Work task:
Your task is to copy the lines of the data below from the line holding "Every register but" through the line holding "else s.pc.toInt + 1", inclusive, exactly and with nothing added.

The records:
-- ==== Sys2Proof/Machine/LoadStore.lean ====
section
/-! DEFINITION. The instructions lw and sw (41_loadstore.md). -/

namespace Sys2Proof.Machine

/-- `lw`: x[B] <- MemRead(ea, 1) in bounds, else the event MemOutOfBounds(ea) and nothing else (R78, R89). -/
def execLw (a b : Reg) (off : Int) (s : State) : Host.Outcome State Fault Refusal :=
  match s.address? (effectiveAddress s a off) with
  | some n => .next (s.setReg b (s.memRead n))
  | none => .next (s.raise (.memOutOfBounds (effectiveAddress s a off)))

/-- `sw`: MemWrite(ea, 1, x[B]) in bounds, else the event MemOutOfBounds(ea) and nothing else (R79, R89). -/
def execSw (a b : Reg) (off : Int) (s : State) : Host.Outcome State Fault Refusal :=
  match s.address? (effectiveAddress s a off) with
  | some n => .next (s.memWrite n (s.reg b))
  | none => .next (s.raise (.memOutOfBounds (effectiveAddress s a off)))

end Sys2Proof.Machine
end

* * *

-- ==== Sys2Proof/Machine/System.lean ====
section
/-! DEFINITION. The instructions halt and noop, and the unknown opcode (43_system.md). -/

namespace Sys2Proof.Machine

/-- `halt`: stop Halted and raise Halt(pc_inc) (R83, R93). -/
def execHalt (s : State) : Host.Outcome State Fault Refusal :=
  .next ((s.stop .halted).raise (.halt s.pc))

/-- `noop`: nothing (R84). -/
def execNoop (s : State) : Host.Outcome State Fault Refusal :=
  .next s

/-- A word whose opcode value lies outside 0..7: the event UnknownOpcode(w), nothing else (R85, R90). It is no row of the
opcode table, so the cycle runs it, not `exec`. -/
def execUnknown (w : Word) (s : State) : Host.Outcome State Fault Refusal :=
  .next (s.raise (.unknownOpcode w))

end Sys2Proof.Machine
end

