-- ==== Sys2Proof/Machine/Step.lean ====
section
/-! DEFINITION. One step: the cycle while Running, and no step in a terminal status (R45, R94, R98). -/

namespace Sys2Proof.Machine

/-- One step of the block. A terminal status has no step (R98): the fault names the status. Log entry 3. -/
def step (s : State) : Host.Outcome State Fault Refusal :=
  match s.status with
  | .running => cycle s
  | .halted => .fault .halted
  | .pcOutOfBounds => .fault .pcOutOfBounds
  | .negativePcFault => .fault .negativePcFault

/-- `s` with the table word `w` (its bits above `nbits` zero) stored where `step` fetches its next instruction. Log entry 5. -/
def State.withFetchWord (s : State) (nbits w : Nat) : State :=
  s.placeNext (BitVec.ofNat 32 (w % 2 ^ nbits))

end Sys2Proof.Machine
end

* * *

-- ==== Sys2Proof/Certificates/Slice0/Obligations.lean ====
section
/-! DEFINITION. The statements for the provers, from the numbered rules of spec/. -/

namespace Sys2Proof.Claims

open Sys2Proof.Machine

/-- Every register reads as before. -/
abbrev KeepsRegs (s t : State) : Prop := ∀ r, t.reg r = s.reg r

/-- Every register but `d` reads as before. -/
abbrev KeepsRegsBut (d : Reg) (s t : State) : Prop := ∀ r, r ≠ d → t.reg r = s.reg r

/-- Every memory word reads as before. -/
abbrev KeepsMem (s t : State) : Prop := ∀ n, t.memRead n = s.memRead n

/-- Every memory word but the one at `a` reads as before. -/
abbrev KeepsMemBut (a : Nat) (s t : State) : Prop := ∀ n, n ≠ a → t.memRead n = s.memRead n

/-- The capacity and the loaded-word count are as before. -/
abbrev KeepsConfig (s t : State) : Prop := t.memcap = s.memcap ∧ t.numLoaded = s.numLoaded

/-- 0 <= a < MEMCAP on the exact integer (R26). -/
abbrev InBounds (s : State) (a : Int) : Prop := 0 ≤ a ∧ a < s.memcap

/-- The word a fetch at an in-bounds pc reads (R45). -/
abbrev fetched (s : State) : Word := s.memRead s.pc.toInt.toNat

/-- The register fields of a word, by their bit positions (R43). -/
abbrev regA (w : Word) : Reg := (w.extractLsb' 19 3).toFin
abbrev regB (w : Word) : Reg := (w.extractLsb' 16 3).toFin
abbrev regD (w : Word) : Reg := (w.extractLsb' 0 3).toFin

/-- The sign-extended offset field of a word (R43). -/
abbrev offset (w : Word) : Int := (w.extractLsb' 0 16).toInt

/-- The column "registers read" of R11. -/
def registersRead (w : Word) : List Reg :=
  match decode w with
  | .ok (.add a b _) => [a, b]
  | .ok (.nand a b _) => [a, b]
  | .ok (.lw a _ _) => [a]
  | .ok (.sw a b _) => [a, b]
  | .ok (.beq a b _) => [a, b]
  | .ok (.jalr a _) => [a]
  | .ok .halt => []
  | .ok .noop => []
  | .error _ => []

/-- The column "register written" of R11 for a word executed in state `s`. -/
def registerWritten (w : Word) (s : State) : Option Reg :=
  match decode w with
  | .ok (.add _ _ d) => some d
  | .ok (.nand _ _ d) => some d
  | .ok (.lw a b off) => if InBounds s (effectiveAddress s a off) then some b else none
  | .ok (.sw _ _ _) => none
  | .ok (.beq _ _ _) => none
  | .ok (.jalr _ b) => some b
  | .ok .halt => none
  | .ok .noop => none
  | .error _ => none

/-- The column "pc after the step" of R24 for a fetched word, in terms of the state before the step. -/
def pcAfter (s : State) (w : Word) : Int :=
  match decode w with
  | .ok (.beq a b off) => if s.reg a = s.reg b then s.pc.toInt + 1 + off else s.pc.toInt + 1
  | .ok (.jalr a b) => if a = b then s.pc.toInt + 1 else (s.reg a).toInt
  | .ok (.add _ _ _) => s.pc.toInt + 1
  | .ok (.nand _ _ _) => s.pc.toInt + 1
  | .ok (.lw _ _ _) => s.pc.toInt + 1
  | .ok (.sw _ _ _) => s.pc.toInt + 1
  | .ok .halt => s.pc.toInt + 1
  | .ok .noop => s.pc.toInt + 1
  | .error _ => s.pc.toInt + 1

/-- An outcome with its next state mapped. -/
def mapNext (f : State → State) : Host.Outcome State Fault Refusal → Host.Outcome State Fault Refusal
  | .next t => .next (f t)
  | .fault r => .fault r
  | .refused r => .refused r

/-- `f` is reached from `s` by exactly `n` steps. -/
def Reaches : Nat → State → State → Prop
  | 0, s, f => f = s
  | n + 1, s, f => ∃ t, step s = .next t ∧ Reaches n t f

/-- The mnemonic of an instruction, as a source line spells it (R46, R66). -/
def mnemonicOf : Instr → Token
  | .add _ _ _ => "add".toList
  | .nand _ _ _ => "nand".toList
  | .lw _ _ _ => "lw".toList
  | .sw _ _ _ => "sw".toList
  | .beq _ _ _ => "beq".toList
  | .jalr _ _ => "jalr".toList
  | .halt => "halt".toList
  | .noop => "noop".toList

Task response:
/-- Every register but `d` reads as before. -/
abbrev KeepsRegsBut (d : Reg) (s t : State) : Prop := ∀ r, r ≠ d → t.reg r = s.reg r

/-- Every memory word reads as before. -/
abbrev KeepsMem (s t : State) : Prop := ∀ n, t.memRead n = s.memRead n

/-- Every memory word but the one at `a` reads as before. -/
abbrev KeepsMemBut (a : Nat) (s t : State) : Prop := ∀ n, n ≠ a → t.memRead n = s.memRead n

/-- The capacity and the loaded-word count are as before. -/
abbrev KeepsConfig (s t : State) : Prop := t.memcap = s.memcap ∧ t.numLoaded = s.numLoaded

/-- 0 <= a < MEMCAP on the exact integer (R26). -/
abbrev InBounds (s : State) (a : Int) : Prop := 0 ≤ a ∧ a < s.memcap

/-- The word a fetch at an in-bounds pc reads (R45). -/
abbrev fetched (s : State) : Word := s.memRead s.pc.toInt.toNat

/-- The register fields of a word, by their bit positions (R43). -/
abbrev regA (w : Word) : Reg := (w.extractLsb' 19 3).toFin
abbrev regB (w : Word) : Reg := (w.extractLsb' 16 3).toFin
abbrev regD (w : Word) : Reg := (w.extractLsb' 0 3).toFin

/-- The sign-extended offset field of a word (R43). -/
abbrev offset (w : Word) : Int := (w.extractLsb' 0 16).toInt

/-- The column "registers read" of R11. -/
def registersRead (w : Word) : List Reg :=
  match decode w with
  | .ok (.add a b _) => [a, b]
  | .ok (.nand a b _) => [a, b]
  | .ok (.lw a _ _) => [a]
  | .ok (.sw a b _) => [a, b]
  | .ok (.beq a b _) => [a, b]
  | .ok (.jalr a _) => [a]
  | .ok .halt => []
  | .ok .noop => []
  | .error _ => []

/-- The column "register written" of R11 for a word executed in state `s`. -/
def registerWritten (w : Word) (s : State) : Option Reg :=
  match decode w with
  | .ok (.add _ _ d) => some d
  | .ok (.nand _ _ d) => some d
  | .ok (.lw a b off) => if InBounds s (effectiveAddress s a off) then some b else none
  | .ok (.sw _ _ _) => none
  | .ok (.beq _ _ _) => none
  | .ok (.jalr _ b) => some b
  | .ok .halt => none
  | .ok .noop => none
  | .error _ => none

/-- The column "pc after the step" of R24 for a fetched word, in terms of the state before the step. -/
def pcAfter (s : State) (w : Word) : Int :=
  match decode w with
  | .ok (.beq a b off) => if s.reg a = s.reg b then s.pc.toInt + 1 + off else s.pc.toInt + 1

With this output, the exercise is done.